> [WHAT THE TASK ASKS]
In the entries that follow, count each line containing "hcreate" and state the total, nothing more.

......

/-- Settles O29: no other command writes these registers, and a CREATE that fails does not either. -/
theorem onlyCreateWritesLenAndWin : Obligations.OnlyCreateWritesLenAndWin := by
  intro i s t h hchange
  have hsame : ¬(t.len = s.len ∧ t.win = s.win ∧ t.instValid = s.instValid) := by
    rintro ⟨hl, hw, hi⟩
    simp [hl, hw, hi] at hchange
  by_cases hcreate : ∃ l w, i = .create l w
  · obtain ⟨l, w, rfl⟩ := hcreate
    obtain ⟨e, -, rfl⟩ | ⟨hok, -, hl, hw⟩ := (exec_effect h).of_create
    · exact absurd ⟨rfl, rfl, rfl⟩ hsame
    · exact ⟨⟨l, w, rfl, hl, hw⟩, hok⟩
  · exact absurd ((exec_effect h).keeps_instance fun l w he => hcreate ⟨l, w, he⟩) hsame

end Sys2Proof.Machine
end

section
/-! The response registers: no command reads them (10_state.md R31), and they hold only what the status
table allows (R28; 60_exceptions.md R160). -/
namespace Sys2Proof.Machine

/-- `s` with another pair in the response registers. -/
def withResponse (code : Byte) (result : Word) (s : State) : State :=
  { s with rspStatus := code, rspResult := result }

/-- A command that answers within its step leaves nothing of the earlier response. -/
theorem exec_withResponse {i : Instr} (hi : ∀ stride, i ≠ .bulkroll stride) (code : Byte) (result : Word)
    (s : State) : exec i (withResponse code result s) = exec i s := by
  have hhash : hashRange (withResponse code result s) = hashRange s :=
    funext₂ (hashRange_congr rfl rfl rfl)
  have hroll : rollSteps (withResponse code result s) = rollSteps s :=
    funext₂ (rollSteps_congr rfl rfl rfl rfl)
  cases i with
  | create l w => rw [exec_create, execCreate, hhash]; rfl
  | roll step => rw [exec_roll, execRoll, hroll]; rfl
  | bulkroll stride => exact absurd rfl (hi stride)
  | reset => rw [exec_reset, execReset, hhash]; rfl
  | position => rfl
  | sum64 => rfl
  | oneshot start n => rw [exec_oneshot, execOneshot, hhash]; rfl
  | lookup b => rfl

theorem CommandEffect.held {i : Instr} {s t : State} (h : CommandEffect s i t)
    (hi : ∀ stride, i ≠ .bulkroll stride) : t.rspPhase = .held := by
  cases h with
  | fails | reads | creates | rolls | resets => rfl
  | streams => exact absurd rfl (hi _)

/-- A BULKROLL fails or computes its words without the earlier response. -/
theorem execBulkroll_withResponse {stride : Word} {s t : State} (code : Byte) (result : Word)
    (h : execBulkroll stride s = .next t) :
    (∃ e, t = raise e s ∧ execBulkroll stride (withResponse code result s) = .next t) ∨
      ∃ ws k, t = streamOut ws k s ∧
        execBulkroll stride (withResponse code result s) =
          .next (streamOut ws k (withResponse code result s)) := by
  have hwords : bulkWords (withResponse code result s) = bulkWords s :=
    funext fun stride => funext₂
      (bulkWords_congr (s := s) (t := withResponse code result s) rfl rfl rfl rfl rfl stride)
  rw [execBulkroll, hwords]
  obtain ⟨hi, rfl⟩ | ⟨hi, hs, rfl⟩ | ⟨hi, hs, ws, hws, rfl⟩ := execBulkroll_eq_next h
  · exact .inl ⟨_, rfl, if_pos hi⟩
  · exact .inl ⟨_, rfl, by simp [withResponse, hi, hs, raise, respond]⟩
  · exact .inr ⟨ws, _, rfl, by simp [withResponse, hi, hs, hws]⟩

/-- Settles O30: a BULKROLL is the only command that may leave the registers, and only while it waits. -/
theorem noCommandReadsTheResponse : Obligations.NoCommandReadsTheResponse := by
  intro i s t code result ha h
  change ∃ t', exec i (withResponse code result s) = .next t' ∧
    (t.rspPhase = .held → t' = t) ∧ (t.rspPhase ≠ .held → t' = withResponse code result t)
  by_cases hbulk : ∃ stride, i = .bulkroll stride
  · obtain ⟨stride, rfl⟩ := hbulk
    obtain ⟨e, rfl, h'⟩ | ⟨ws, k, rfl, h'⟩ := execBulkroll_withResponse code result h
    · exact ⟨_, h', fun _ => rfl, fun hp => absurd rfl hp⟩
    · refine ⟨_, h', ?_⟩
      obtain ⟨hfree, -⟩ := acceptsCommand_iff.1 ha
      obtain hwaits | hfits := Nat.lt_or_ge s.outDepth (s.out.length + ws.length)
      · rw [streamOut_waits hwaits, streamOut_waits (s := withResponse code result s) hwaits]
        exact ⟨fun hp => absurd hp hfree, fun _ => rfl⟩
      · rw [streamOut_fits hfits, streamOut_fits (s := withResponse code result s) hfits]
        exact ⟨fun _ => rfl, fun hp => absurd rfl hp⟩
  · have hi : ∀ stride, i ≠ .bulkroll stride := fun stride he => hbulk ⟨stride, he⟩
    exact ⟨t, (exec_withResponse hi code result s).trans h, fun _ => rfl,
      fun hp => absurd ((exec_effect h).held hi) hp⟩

......

> [SOLUTION]
3